Exercise directions> Take each line from the material below that includes the string "takeMiss" and copy it.

Data for processing>

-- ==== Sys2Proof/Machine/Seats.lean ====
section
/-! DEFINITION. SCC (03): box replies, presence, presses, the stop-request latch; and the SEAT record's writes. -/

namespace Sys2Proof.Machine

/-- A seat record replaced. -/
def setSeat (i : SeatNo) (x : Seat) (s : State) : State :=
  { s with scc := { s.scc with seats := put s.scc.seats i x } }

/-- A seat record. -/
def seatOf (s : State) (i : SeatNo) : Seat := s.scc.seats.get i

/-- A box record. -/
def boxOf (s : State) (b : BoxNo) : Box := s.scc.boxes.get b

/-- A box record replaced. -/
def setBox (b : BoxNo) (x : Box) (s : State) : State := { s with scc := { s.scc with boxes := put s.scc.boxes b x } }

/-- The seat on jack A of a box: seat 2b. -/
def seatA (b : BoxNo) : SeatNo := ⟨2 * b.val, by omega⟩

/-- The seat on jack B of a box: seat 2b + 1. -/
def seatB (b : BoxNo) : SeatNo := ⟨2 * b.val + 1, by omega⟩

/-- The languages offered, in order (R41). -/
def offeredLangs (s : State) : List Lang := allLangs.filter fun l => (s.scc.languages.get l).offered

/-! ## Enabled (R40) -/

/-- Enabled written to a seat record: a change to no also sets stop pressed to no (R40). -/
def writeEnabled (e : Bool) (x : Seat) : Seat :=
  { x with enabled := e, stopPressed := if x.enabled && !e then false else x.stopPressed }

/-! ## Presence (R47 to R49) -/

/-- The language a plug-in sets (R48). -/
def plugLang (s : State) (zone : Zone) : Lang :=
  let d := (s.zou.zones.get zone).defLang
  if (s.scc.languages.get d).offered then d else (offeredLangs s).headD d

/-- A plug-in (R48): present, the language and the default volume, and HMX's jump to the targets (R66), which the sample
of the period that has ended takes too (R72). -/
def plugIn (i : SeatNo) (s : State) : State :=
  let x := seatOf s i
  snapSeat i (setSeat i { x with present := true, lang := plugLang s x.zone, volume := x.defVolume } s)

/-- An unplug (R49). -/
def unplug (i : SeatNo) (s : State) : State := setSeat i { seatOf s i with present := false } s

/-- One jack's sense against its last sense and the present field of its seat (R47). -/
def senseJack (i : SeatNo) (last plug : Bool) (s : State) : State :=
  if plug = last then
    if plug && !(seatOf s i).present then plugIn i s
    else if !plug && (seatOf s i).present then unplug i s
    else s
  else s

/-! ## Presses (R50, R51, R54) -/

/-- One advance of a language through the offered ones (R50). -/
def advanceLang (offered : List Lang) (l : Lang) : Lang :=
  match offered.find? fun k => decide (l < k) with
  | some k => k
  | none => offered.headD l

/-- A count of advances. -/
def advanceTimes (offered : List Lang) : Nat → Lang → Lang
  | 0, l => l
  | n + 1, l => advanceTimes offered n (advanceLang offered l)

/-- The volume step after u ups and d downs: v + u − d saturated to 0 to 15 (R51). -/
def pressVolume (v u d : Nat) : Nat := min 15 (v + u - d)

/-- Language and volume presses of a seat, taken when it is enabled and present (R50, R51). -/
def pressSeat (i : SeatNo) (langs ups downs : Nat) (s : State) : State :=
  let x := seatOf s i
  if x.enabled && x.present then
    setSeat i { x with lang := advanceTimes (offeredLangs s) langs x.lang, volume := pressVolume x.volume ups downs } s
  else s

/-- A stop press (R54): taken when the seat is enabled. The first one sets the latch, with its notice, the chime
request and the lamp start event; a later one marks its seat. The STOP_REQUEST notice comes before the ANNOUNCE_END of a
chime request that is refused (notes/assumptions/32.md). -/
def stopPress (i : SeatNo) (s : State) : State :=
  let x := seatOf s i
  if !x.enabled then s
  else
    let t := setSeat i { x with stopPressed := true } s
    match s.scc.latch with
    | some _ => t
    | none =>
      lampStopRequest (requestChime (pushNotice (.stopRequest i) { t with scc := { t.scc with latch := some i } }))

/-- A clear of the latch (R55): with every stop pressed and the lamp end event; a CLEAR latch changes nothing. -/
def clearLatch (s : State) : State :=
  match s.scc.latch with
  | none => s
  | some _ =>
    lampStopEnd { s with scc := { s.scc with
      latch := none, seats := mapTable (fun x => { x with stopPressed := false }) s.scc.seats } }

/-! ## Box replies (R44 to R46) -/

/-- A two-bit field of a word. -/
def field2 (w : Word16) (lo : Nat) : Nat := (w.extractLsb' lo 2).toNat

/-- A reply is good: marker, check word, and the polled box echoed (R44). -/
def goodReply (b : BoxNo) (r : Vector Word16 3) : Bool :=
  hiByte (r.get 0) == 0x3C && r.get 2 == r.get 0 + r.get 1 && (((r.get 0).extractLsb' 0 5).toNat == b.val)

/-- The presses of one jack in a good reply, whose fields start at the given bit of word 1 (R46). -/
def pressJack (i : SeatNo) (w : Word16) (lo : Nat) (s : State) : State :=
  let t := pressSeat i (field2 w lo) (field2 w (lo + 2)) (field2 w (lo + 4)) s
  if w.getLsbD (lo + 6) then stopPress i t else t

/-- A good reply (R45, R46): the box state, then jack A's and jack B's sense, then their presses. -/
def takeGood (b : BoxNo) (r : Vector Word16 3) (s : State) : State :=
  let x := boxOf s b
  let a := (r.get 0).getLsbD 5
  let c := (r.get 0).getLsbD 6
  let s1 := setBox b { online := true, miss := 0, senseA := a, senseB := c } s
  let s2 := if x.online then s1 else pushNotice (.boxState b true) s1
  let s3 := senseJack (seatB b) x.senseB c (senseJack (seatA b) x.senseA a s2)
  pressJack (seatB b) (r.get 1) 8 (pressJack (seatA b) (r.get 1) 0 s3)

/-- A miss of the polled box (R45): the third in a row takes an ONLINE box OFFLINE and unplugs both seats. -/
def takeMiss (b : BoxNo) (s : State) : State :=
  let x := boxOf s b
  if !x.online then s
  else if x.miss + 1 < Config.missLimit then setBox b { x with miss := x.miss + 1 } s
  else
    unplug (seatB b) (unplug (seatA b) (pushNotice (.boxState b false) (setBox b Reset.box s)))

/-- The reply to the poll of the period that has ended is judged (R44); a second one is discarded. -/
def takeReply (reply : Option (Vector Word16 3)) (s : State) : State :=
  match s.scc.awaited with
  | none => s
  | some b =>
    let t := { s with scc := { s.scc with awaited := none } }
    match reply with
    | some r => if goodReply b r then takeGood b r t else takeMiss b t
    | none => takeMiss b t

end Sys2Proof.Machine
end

---

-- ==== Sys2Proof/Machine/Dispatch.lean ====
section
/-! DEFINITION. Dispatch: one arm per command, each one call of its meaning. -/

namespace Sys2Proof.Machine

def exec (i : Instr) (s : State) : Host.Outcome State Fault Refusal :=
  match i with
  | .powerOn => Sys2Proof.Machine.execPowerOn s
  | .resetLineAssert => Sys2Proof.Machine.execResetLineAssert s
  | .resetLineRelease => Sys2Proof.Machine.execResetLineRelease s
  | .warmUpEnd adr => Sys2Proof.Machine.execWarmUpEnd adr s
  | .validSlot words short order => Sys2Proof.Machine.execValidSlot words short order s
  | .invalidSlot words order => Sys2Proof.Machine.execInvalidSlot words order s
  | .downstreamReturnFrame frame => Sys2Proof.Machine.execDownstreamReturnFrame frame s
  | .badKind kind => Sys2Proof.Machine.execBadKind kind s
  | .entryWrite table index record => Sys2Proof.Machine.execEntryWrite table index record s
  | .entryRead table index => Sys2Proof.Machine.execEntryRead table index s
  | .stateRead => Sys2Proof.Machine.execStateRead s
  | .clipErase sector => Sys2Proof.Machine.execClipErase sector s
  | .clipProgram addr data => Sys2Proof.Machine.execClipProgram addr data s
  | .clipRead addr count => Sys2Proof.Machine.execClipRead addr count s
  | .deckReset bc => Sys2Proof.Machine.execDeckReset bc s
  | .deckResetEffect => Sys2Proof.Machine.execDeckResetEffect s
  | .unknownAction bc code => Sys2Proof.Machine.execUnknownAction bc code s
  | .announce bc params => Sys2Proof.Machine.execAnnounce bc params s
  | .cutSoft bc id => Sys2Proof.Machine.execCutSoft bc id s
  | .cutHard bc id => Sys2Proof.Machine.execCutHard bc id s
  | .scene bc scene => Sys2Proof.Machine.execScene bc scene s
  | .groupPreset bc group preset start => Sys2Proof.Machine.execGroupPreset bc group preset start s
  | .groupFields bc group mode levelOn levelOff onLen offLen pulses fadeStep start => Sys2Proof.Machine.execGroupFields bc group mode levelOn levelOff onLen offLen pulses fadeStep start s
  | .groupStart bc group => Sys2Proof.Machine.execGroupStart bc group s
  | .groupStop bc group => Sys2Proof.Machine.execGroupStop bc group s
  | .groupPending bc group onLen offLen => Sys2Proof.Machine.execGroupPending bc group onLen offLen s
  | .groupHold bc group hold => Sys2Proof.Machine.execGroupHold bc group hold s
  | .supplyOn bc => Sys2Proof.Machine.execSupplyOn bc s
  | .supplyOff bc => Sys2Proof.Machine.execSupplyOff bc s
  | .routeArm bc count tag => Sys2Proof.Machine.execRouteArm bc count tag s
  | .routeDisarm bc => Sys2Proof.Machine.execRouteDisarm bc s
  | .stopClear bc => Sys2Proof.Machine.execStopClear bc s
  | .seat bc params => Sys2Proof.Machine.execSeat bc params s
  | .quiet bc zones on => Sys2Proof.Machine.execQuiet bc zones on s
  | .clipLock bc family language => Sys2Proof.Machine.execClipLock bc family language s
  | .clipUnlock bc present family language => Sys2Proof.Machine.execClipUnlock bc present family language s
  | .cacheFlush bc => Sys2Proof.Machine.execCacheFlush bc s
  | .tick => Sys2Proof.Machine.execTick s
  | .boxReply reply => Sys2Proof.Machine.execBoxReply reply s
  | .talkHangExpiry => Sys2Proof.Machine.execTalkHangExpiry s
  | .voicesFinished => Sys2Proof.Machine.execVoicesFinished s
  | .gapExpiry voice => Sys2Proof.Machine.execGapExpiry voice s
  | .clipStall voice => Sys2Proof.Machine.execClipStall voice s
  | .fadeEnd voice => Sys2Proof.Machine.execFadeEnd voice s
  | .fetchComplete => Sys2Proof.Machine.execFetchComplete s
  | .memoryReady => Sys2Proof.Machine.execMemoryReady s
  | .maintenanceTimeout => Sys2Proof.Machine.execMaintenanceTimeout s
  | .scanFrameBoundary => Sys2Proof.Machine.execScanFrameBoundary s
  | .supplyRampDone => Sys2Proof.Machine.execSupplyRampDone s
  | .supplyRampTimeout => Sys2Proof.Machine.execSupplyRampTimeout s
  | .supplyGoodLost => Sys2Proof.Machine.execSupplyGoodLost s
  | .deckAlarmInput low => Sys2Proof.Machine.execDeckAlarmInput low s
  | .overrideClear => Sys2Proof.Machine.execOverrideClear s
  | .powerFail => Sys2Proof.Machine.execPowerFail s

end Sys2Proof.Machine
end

Task answer>
def takeMiss (b : BoxNo) (s : State) : State :=
    | some r => if goodReply b r then takeGood b r t else takeMiss b t
    | none => takeMiss b t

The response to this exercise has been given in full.